• EXERCISE REQUIREMENTS: How do the lines below between the ones holding "let kp := s.pF (Pid.axCurKp a.val)" and "ei := st.ei.set", inclusive, read? Give them again exactly, with no other lines.
RECORDS SHOWN START
-- ==== Sys2Proof/Machine/Loops.lean ====
section
/-! DEFINITION. The loops of R201 (R202 to R218): position, velocity, filters, feed-forward, repetitive controller,
current, and test-signal injection.  Saturations are collected as the bits of R200. -/

namespace Sys2Proof.Machine

/-- The set-points and limits of an axis in a frame, in engine units (R195). -/
structure LoopIn where
  /-- The position loop and the velocity loop run. -/
  pos : Bool := false
  vel : Bool := false
  posSp : Int := 0
  vFf : Rat := 0
  aFf : Rat := 0
  velSp : Rat := 0
  curSp : Rat := 0
  curFf : Rat := 0
  ilim : Rat := 0
  /-- A limit on |v_cmd| beside `AX.VEL.VMAX` (R413). -/
  vlim : Option Rat := none
deriving DecidableEq, Repr

/-- Stage bits of R200: 0 POS, 1 VEL, 2 CUR, 3 FF, 4 RPT, 5 FLT1, 6 FLT2. -/
def satBit (i : Nat) (b : Bool) : BitVec 7 := if b then 1#7 <<< i else 0#7

/-- A stage of the axis has taken a saturated result. -/
def EngSt.mark (e : EngSt) (i : Nat) (b : Bool) : EngSt := { e with sat := e.sat ||| satBit i b }

/-- The present speed in rev/s (R195). -/
def State.vAct (s : State) (a : Fin 128) : Rat := s.axes[a].fbk.vel / (s.cpr a : Rat)

/-! Injection (R217). -/

/-- The injected signal at a point, in the point's unit. -/
def EngSt.injAt (e : EngSt) (p : Nat) : Rat := if e.inj == .running && e.injPoint == p then e.injS else 0

/-- Feedback taps of the shift register (R217). -/
def prbsTaps (n : Nat) : List Nat :=
  match n with
  | 7 => [7, 6] | 8 => [8, 6, 5, 4] | 9 => [9, 5] | 10 => [10, 7] | 11 => [11, 9] | 12 => [12, 11, 10, 4]
  | 13 => [13, 12, 11, 8] | 14 => [14, 13, 12, 2] | _ => [15, 14]

/-- One clock of the shift register: the taps' parity enters stage 1. -/
def prbsNext (n r : Nat) : Nat :=
  let b := (prbsTaps n).foldl (fun t k => t != bit r (k - 1)) false
  (r * 2 + b2n b) % 2 ^ n

/-- The signal of a frame of a running injection (R217), and the state for the next: `t` from the start. -/
def State.injStep (s : State) (e : EngSt) : EngSt :=
  if e.inj != .running then e else
  let t : Rat := (e.injFrames : Rat) * s.tfS
  let total : Rat := (e.injTime : Rat) / 1000
  let n := e.injFrames + 1
  match e.injShape with
  | 0 => { e with injS := e.injAmp * sineTurns (e.injF0 * t), injFrames := n }
  | 1 =>
    let f := e.injF0 * powerQ (e.injF1 / e.injF0) (t / total)
    let ph := e.injPhase + f * s.tfS
    { e with injS := e.injAmp * sineTurns ph, injPhase := ph, injFrames := n }
  | 2 =>
    let r := if e.injFrames ≠ 0 && e.injFrames % e.injHold = 0 then prbsNext e.injN e.prbs else e.prbs
    { e with injS := if bit r (e.injN - 1) then e.injAmp else -e.injAmp, prbs := r, injFrames := n }
  | _ => { e with injS := e.injAmp, injFrames := n }

/-! Position and velocity stages. -/

/-- POS (R202): the exact error, its integer part stored; the velocity command before its limit. -/
def State.posStage (s : State) (a : Fin 128) (e : EngSt) (i : LoopIn) : EngSt × Rat :=
  let ep := s.dispOf a (i.posSp + q32 (e.injAt 1)) s.axes[a].fbk.pos
  let st := e.st
  let (m, b1) := bfpSum st.posE [((ep / 4294967296 : Int) : Rat)]
  let kp := gain24 (s.pF (Pid.axPosKp a.val) / (s.cpr a : Rat))
  let (y, b2) := bfpSum st.posE [kp * bfpVal st.posE m, s.pF (Pid.axPosKvff a.val) * i.vFf]
  let v := bfpVal st.posE y
  let (ne, g) := renorm st.posE (bfpFloor (s.refPos a)) [m, y]
  (({ e with ep := ep, st := { st with posE := ne, posEp := g m, posYp := g y } }).mark 0 (b1 || b2), v)

/-- The integration of R208 at an exponent: bounded, and only towards the limit while the output is limited. -/
def integrate (e x : Int) (ki err unlim lim xmax : Rat) : Int × Bool :=
  let (m, b) := if unlim == lim || err * (unlim - lim) < 0 then bfpSum e [bfpVal e x, ki * err] else (x, false)
  let v := bfpVal e m
  if xmax < v then ((bfpSum e [xmax]).1, b) else if v < -xmax then ((bfpSum e [-xmax]).1, b) else (m, b)

/-- A filter (R204), in direct form II transposed, on the stage `k`: its output. -/
def State.filter (s : State) (a : Fin 128) (e : EngSt) (k : Fin 2) (typ : Nat) (x : Rat) : EngSt × Rat :=
  let st := e.st
  if typ = 0 then ({ e with st := { st with fx := st.fx.set k x } }, x) else
  let ex := st.fltE[k]
  let c (j : Nat) : Rat := f32Dec (s.fltCoef a.val (k.val + 1) j)
  let (y, b0) := bfpSum ex [c 0 * x, bfpVal ex st.s1[k]]
  let yv := bfpVal ex y
  let (m1, b1) := bfpSum ex [c 1 * x, -(c 3 * yv), bfpVal ex st.s2[k]]
  let (m2, b2) := bfpSum ex [c 2 * x, -(c 4 * yv)]
  let (ne, g) := renorm ex (bfpFloor (s.refFf a)) [y, m1, m2]
  let t := { st with
    fltE := st.fltE.set k ne, s1 := st.s1.set k (g m1), s2 := st.s2.set k (g m2), fo := st.fo.set k (g y)
    fx := st.fx.set k x }
  (({ e with st := t }).mark (5 + k.val) (b0 || b1 || b2), yv)

/-- FF (R203): acceleration and friction feed-forward and CUR_FF. -/
def State.ffStage (s : State) (a : Fin 128) (e : EngSt) (i : LoopIn) (vCmd : Rat) : EngSt × Rat :=
  let st := e.st
  let (ia, b0) := bfpSum st.ffE [s.pF (Pid.axVelKaff a.val) * i.aFf]
  let fr := clampRat (-1) 1 (vCmd / s.pF (Pid.axVelFricBand a.val))
  let (fm, b1) := bfpSum st.ffE [s.pF (Pid.axVelKfric a.val) * fr]
  let (o, b2) := bfpSum st.ffE [bfpVal st.ffE ia, bfpVal st.ffE fm, i.curFf]
  let v := bfpVal st.ffE o
  let (ne, g) := renorm st.ffE (bfpFloor (s.refFf a)) [ia, fm, o]
  (({ e with st := { st with ffE := ne, ia := g ia, ifr := g fm, iff := g o } }).mark 3 (b0 || b1 || b2), v)

/-! Repetitive controller (R213 to R215). -/

/-- The bin of a position in cts. -/
def State.rptBin (s : State) (a : Fin 128) (x : Int) : Nat :=
  let p : Int := s.pN (Pid.axRptPeriod a.val)
  ((x % p) * 256 / p).toNat % 256

/-- The engine of a cluster runs in reduced mode (R37). -/
def State.reducedAt (s : State) (a : Fin 128) : Bool := s.frame.reduced.getLsbD (clusterOf a).val

/-- The output r of the RPT stage (R213, R214), clamped: whether the clamp acted. -/
def State.rptOut (s : State) (a : Fin 128) (e : EngSt) : EngSt × Rat :=
  if s.pN (Pid.axRptEnable a.val) = 0 || s.reducedAt a then ({ e with st := { e.st with r := 0 } }, 0) else
  let st := e.st
  let x := s.axes[a].fbk
  let ahead := ((x.vel * s.pF (Pid.axRptLeadT a.val) / 1000000 : Rat) + (x.pos : Rat) / 4294967296).floor
  let lim := s.pF (Pid.axRptLimit a.val)
  let t := bfpVal st.rptE (st.bins.getD (s.rptBin a ahead) 0) - bfpVal st.rptE st.mean
  let c := clampRat (-lim) lim t
  let (m, b) := bfpSum st.rptE [c]
  (({ e with st := { st with r := m }, clamped := e.clamped || decide (lim < rabs t) }).mark 4 b, bfpVal st.rptE m)

/-- The bins from `b0`, exclusive, to `b1`, inclusive, in the direction of motion. -/
def binsCrossed (b0 b1 : Nat) (up : Bool) : List Nat :=
  let n := if up then (b1 + 256 - b0) % 256 else (b0 + 256 - b1) % 256
  (List.range n).map fun k => if up then (b0 + k + 1) % 256 else (b0 + 255 - k) % 256

/-- Learning is allowed in a frame (R214), the number of bins aside. -/
def State.rptMay (s : State) (a : Fin 128) (e : EngSt) (velLoop : Bool) : Bool :=
  let x := s.axes[a]
  s.pN (Pid.axRptEnable a.val) = 1 && s.pN (Pid.axRptFreeze a.val) = 0 && x.state == .run && velLoop &&
  decide (s.pF (Pid.axRptVmin a.val) ≤ rabs (s.vAct a)) && e.sat == 0 && !s.fbkLost a && !x.fbk.estimated &&
  e.inj != .running && !s.reducedAt a

/-- The RPT update after the CUR stage (R213): every bin crossed learns y_v; M follows; the stage renormalises. -/
def State.rptUpdate (s : State) (a : Fin 128) (e : EngSt) (velLoop : Bool) (yv : Rat) : EngSt :=
  if s.pN (Pid.axRptEnable a.val) = 0 || s.reducedAt a then { e with learning := false } else
  let p0 := e.rptPos
  let p1 := s.axes[a].fbk.pos / 4294967296
  let moved := s.dispOf a (cts32 p1) (cts32 p0) / 4294967296
  let hit := if moved = 0 then [] else binsCrossed (s.rptBin a p0) (s.rptBin a p1) (decide (0 < moved))
  let may := s.rptMay a e velLoop
  let beyond := decide (4 < hit.length) || decide (s.pN (Pid.axRptPeriod a.val) ≤ moved.natAbs)
  let st := e.st
  let lim := s.pF (Pid.axRptLimit a.val)
  let fg := gain24 (1 - s.pF (Pid.axRptForget a.val))
  let gn := s.pF (Pid.axRptGain a.val)
  let learn := may && !beyond
  let (bins, sum, sat) := if !learn then (st.bins, (0 : Int), false) else
    hit.foldl (fun (t : List Int × Int × Bool) b =>
      let old := t.1.getD b 0
      let (m, q) := bfpSum st.rptE [fg * bfpVal st.rptE old, gn * yv]
      let m := (bfpSum st.rptE [clampRat (-lim) lim (bfpVal st.rptE m)]).1
      (t.1.set b m, t.2.1 + m - old, t.2.2 || q)) (st.bins, 0, false)
  let (mean, q) := bfpSum st.rptE [bfpVal st.rptE st.mean, bfpVal st.rptE sum / 256]
  let (ne, g) := renorm st.rptE (bfpFloor (s.refRpt a)) (mean :: st.r :: bins)
  ({ e with
      st := { st with bins := bins.map g, mean := g mean, r := g st.r, rptE := ne }
      rptWas := some (s.frame.tick, st.bins, st.mean, st.rptE)
      learning := learn, overspeed := e.overspeed || beyond }).mark 4 (sat || q)

/-! Velocity loop. -/

/-- The velocity loop of a frame (R201, R203): the set current before and after its limit, and y_v.  With `fromZero` the
integrator starts where the set current is 0 (R148). -/
def State.velStage (s : State) (a : Fin 128) (e : EngSt) (i : LoopIn) (vCmd : Rat) : EngSt × Rat × Rat × Rat :=
  let st := e.st
  let ex := st.velE
  let kp := s.pF (Pid.axVelKp a.val)
  let (ev, b0) := bfpSum ex [vCmd, e.injAt 2, -(s.vAct a)]
  let evv := bfpVal ex ev
  let (e, ff) := s.ffStage a e i vCmd
  let (e, r) := s.rptOut a e
  let x0 := if e.fromZero && kp != 0 then (bfpSum ex [-evv - (ff + r + e.injAt 3) / kp]).1 else st.velXv
  let (yv, b1) := bfpSum ex [kp * evv, kp * bfpVal ex x0]
  let y := bfpVal ex yv
  let (e, f1) := s.filter a e 0 (s.pN (Pid.axFltF1Type a.val)) y
  let (e, f2) := s.filter a e 1 (if s.reducedAt a then 0 else s.pN (Pid.axFltF2Type a.val)) f1
  let iu := f2 + ff + r + e.injAt 3
  let isp := clampRat (-i.ilim) i.ilim iu
  let ki := gain24 (s.pF (Pid.axVelKi a.val) * s.tfS)
  let xmax := if kp = 0 then 0 else s.ilim a.val / kp
  let (xv, b2) := integrate ex x0 ki evv iu isp xmax
  let (ne, g) := renorm ex (bfpFloor (s.refVel a)) [ev, xv, yv]
  let e := { e with st := { e.st with velE := ne, velEv := g ev, velXv := g xv, velYv := g yv } }
  (e.mark 1 (b0 || b1 || b2), iu, isp, y)

/-- Position and velocity loops, or the bypass of mode 3 (R201): the set current, and y_v. -/
def State.outerLoops (s : State) (a : Fin 128) (e : EngSt) (i : LoopIn) : EngSt × Rat × Rat :=
  let vmax := match i.vlim with
    | some l => rmin l (s.vmax a.val)
    | none => s.vmax a.val
  let (e, v) := if i.pos then s.posStage a e i else (e, i.velSp)
  if i.vel then
    let vc := clampRat (-vmax) vmax v
    let (e, _, isp, y) := s.velStage a { e with vCmd := vc } i vc
    let isp := if e.fromZero then 0 else isp
    ({ e with iSp := isp, fromZero := false }, isp, y)
  else
    let iu := i.curSp + i.curFf + e.injAt 3
    let isp := if e.fromZero then 0 else clampRat (-i.ilim) i.ilim iu
    ({ e with iSp := isp, vCmd := 0, fromZero := false }, isp, 0)

/-! Current loop. -/

/-- What one current loop works on (R205): set and actual current, back-EMF, motor data and output limits. -/
structure CurIn where
  isp : Rat
  iact : Rat
  emf : Rat
  r : Rat
  l : Rat
  lo : Rat
  hi : Rat
deriving DecidableEq, Repr

/-- The one-frame prediction i_pred at an exponent under a voltage (R207), and whether it saturated. -/
def State.predict (s : State) (a : Fin 128) (ex : Int) (c : CurIn) (u : Rat) : Int × Bool :=
  let gp := if c.l = 0 then 0 else gain24 (s.tfS / c.l)
  let (ip, b) := bfpSum ex [c.iact, gp * u, -(gp * (c.r * c.iact)), -(gp * c.emf)]
  let lim := 3 / 2 * s.ilim a.val
  ((bfpSum ex [clampRat (-lim) lim (bfpVal ex ip)]).1, b)

/-- One CUR evaluation on phase `k` (R205, R207, R208), and its output u; the stage renormalises after it. -/
def State.curStage (s : State) (a : Fin 128) (e : EngSt) (k : Fin 2) (c : CurIn) : EngSt × Rat :=
  let st := e.st
  let ex := st.curE
  let kp := s.pF (Pid.axCurKp a.val)
  let uff := (if s.pB (Pid.axCurFfR a.val) then c.r * c.isp else 0) + (if s.pB (Pid.axCurFfEmf a.val) then c.emf else 0)
  let (ei, b0) := bfpSum ex [c.isp, -c.iact]
  let eiv := bfpVal ex ei
  let x0 := match e.preset[k] with
    | some u => if kp = 0 then st.xi[k] else (bfpSum ex [(u - uff) / kp - eiv]).1
    | none => st.xi[k]
  let (uu, b1) := bfpSum ex [kp * eiv, kp * bfpVal ex x0, uff, e.injAt 4]
  let uuv := bfpVal ex uu
  let u := clampRat c.lo c.hi uuv
  let um := (bfpSum ex [u]).1
  let ki := gain24 (s.pF (Pid.axCurKi a.val) * s.tfS)
  let xmax := if kp = 0 then 0 else 3 / 2 * s.pF (Pid.axMotVbusNom a.val) / kp
  let (xi, b2) := integrate ex x0 ki eiv uuv u xmax
  let (ip, b3) := s.predict a ex c u
  let t := { st with ei := st.ei.set k ei, xi := st.xi.set k xi, u := st.u.set k um, ip := st.ip.set k ip }
  (({ e with st := t, preset := e.preset.set k none }).mark 2 (b0 || b1 || b2 || b3), u)

/-- The renormalisation of CUR after its evaluation (R198). -/
def State.curNorm (s : State) (a : Fin 128) (e : EngSt) : EngSt :=
  let st := e.st
  let (ne, g) := renorm st.curE (bfpFloor (s.refCur a))
    (st.ei.toList ++ st.xi.toList ++ st.u.toList ++ st.ip.toList)
  { e with st := { st with curE := ne, ei := st.ei.map g, xi := st.xi.map g, u := st.u.map g, ip := st.ip.map g } }

/-- The bus voltage that the current loop reckons with (R206). -/
def State.vbusComp (s : State) (a : Fin 128) : Rat :=
  let nom := s.pF (Pid.axMotVbusNom a.val)
  if s.pN (Pid.axCurVbusComp a.val) = 0 then nom else rmax (nom / 2) (s.vbusOr a nom)

/-- The measured bus lies below half its nominal value (R206). -/
def State.vbusIsLow (s : State) (a : Fin 128) : Bool :=
  let nom := s.pF (Pid.axMotVbusNom a.val)
  s.pN (Pid.axCurVbusComp a.val) = 1 && decide (s.vbusOr a nom < nom / 2)

/-- The frame's bookkeeping of saturation (R199, R200). -/
def EngSt.closeSat (e : EngSt) : EngSt :=
  { e with sticky := e.sticky ||| e.sat
           satRun := Vector.ofFn fun i => if e.sat.getLsbD i.val then e.satRun[i] + 1 else 0 }

end Sys2Proof.Machine
end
RECORDS SHOWN END
• WRITTEN SOLUTION:
  let kp := s.pF (Pid.axCurKp a.val)
  let uff := (if s.pB (Pid.axCurFfR a.val) then c.r * c.isp else 0) + (if s.pB (Pid.axCurFfEmf a.val) then c.emf else 0)
  let (ei, b0) := bfpSum ex [c.isp, -c.iact]
  let eiv := bfpVal ex ei
  let x0 := match e.preset[k] with
    | some u => if kp = 0 then st.xi[k] else (bfpSum ex [(u - uff) / kp - eiv]).1
    | none => st.xi[k]
  let (uu, b1) := bfpSum ex [kp * eiv, kp * bfpVal ex x0, uff, e.injAt 4]
  let uuv := bfpVal ex uu
  let u := clampRat c.lo c.hi uuv
  let um := (bfpSum ex [u]).1
  let ki := gain24 (s.pF (Pid.axCurKi a.val) * s.tfS)
  let xmax := if kp = 0 then 0 else 3 / 2 * s.pF (Pid.axMotVbusNom a.val) / kp
  let (xi, b2) := integrate ex x0 ki eiv uuv u xmax
  let (ip, b3) := s.predict a ex c u
  let t := { st with ei := st.ei.set k ei, xi := st.xi.set k xi, u := st.u.set k um, ip := st.ip.set k ip }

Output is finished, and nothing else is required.